_PROBLEM DESCRIPTION_
Only the lines from the one with "(s.dspUnknown).turns = s.turns := rfl" to the end of the data below should be returned, each exactly as it stands.

-- Opening Marker --

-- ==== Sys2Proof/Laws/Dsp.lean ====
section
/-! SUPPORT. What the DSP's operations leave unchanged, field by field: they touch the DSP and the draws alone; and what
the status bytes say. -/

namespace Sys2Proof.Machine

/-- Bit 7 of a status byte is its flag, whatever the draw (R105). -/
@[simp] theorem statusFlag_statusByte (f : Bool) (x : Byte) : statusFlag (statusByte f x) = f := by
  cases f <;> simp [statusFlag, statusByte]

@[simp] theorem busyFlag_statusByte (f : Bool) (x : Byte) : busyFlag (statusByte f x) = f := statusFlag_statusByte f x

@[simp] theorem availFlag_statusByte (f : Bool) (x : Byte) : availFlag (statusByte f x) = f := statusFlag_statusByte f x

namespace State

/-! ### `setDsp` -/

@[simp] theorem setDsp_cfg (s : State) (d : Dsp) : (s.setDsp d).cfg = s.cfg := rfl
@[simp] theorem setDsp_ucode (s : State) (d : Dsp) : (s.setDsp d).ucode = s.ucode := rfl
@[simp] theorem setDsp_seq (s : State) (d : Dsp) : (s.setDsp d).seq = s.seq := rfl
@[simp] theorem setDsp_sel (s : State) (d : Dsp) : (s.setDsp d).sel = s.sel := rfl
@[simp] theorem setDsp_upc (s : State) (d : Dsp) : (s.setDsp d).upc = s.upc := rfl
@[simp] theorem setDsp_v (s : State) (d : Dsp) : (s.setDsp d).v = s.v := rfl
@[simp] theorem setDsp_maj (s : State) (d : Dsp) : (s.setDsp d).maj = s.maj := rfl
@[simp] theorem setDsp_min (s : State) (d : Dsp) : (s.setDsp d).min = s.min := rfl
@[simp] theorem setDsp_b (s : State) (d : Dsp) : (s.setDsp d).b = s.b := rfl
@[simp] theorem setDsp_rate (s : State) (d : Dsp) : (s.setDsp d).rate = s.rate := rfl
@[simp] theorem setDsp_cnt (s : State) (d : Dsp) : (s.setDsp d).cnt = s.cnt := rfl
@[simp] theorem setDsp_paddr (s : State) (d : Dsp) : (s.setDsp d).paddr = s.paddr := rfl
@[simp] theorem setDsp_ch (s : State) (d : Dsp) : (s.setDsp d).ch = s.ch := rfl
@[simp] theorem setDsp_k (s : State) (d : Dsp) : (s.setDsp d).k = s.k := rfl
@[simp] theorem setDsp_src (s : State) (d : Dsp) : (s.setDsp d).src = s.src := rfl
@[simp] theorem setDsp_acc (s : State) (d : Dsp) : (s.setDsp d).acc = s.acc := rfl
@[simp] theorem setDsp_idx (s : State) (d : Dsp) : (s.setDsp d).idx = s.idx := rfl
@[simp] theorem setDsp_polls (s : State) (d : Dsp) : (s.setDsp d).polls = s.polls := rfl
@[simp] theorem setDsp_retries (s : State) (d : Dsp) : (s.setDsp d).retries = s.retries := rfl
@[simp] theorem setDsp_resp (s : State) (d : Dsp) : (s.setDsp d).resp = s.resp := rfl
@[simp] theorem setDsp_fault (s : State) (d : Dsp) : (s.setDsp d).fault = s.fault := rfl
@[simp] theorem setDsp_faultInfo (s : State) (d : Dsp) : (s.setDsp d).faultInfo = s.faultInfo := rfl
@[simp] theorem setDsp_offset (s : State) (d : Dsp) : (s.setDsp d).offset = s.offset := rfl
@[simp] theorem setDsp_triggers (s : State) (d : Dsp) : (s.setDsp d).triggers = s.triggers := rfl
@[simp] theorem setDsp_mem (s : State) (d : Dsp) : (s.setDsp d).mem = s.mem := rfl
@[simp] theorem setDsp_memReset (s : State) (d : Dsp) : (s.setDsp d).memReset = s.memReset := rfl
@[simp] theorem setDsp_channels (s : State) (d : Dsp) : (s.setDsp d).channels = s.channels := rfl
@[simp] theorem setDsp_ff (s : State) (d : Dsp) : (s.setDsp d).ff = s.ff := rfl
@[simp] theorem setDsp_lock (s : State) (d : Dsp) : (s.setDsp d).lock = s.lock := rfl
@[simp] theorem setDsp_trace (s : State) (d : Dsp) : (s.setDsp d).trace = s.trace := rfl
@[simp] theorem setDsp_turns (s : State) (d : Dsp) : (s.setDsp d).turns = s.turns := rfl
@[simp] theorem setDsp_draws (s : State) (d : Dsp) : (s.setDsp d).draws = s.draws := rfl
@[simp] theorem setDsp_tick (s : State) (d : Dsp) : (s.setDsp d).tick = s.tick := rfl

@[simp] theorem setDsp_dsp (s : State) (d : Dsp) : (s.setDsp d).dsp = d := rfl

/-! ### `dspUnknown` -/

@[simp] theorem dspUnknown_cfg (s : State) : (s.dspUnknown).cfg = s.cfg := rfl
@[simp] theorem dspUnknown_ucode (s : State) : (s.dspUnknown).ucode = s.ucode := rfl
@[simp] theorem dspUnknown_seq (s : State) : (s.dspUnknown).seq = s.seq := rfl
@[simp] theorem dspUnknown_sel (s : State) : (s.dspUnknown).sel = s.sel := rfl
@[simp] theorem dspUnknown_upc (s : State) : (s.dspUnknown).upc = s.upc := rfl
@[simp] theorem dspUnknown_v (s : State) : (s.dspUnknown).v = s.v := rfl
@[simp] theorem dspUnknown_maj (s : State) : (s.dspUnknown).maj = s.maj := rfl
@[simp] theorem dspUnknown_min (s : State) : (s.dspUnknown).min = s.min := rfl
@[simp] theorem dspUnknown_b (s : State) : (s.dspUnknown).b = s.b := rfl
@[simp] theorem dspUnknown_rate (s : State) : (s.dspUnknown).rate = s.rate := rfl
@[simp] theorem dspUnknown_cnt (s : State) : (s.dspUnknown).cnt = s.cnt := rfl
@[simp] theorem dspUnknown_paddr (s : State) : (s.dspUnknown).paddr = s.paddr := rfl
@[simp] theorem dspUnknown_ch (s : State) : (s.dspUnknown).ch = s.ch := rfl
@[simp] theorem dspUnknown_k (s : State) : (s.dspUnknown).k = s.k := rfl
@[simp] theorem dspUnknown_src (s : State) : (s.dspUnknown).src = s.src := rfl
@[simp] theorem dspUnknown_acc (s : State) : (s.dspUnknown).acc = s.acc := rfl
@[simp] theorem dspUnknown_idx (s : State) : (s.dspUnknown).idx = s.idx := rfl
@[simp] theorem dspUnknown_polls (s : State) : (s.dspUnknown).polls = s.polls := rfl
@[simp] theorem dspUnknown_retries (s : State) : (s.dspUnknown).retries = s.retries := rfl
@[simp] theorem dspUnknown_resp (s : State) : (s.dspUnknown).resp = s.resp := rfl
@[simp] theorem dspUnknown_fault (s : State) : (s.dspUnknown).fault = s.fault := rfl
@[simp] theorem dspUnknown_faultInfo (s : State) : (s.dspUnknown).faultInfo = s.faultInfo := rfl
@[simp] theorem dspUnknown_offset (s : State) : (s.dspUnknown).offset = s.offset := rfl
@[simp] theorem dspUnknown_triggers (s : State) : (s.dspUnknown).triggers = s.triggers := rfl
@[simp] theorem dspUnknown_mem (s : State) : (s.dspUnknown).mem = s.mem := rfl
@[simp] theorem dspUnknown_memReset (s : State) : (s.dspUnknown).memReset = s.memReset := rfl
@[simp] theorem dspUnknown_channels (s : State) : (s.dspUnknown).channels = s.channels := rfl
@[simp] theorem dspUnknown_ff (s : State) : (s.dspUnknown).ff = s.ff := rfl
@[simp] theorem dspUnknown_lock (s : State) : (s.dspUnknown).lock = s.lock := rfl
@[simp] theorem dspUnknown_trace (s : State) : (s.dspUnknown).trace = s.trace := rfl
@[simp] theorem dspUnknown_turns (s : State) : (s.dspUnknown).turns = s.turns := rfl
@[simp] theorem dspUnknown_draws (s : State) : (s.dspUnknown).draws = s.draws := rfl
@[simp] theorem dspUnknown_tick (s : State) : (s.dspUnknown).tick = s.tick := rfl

-- Closing Marker --

_RESPONSE_
@[simp] theorem dspUnknown_turns (s : State) : (s.dspUnknown).turns = s.turns := rfl
@[simp] theorem dspUnknown_draws (s : State) : (s.dspUnknown).draws = s.draws := rfl
@[simp] theorem dspUnknown_tick (s : State) : (s.dspUnknown).tick = s.tick := rfl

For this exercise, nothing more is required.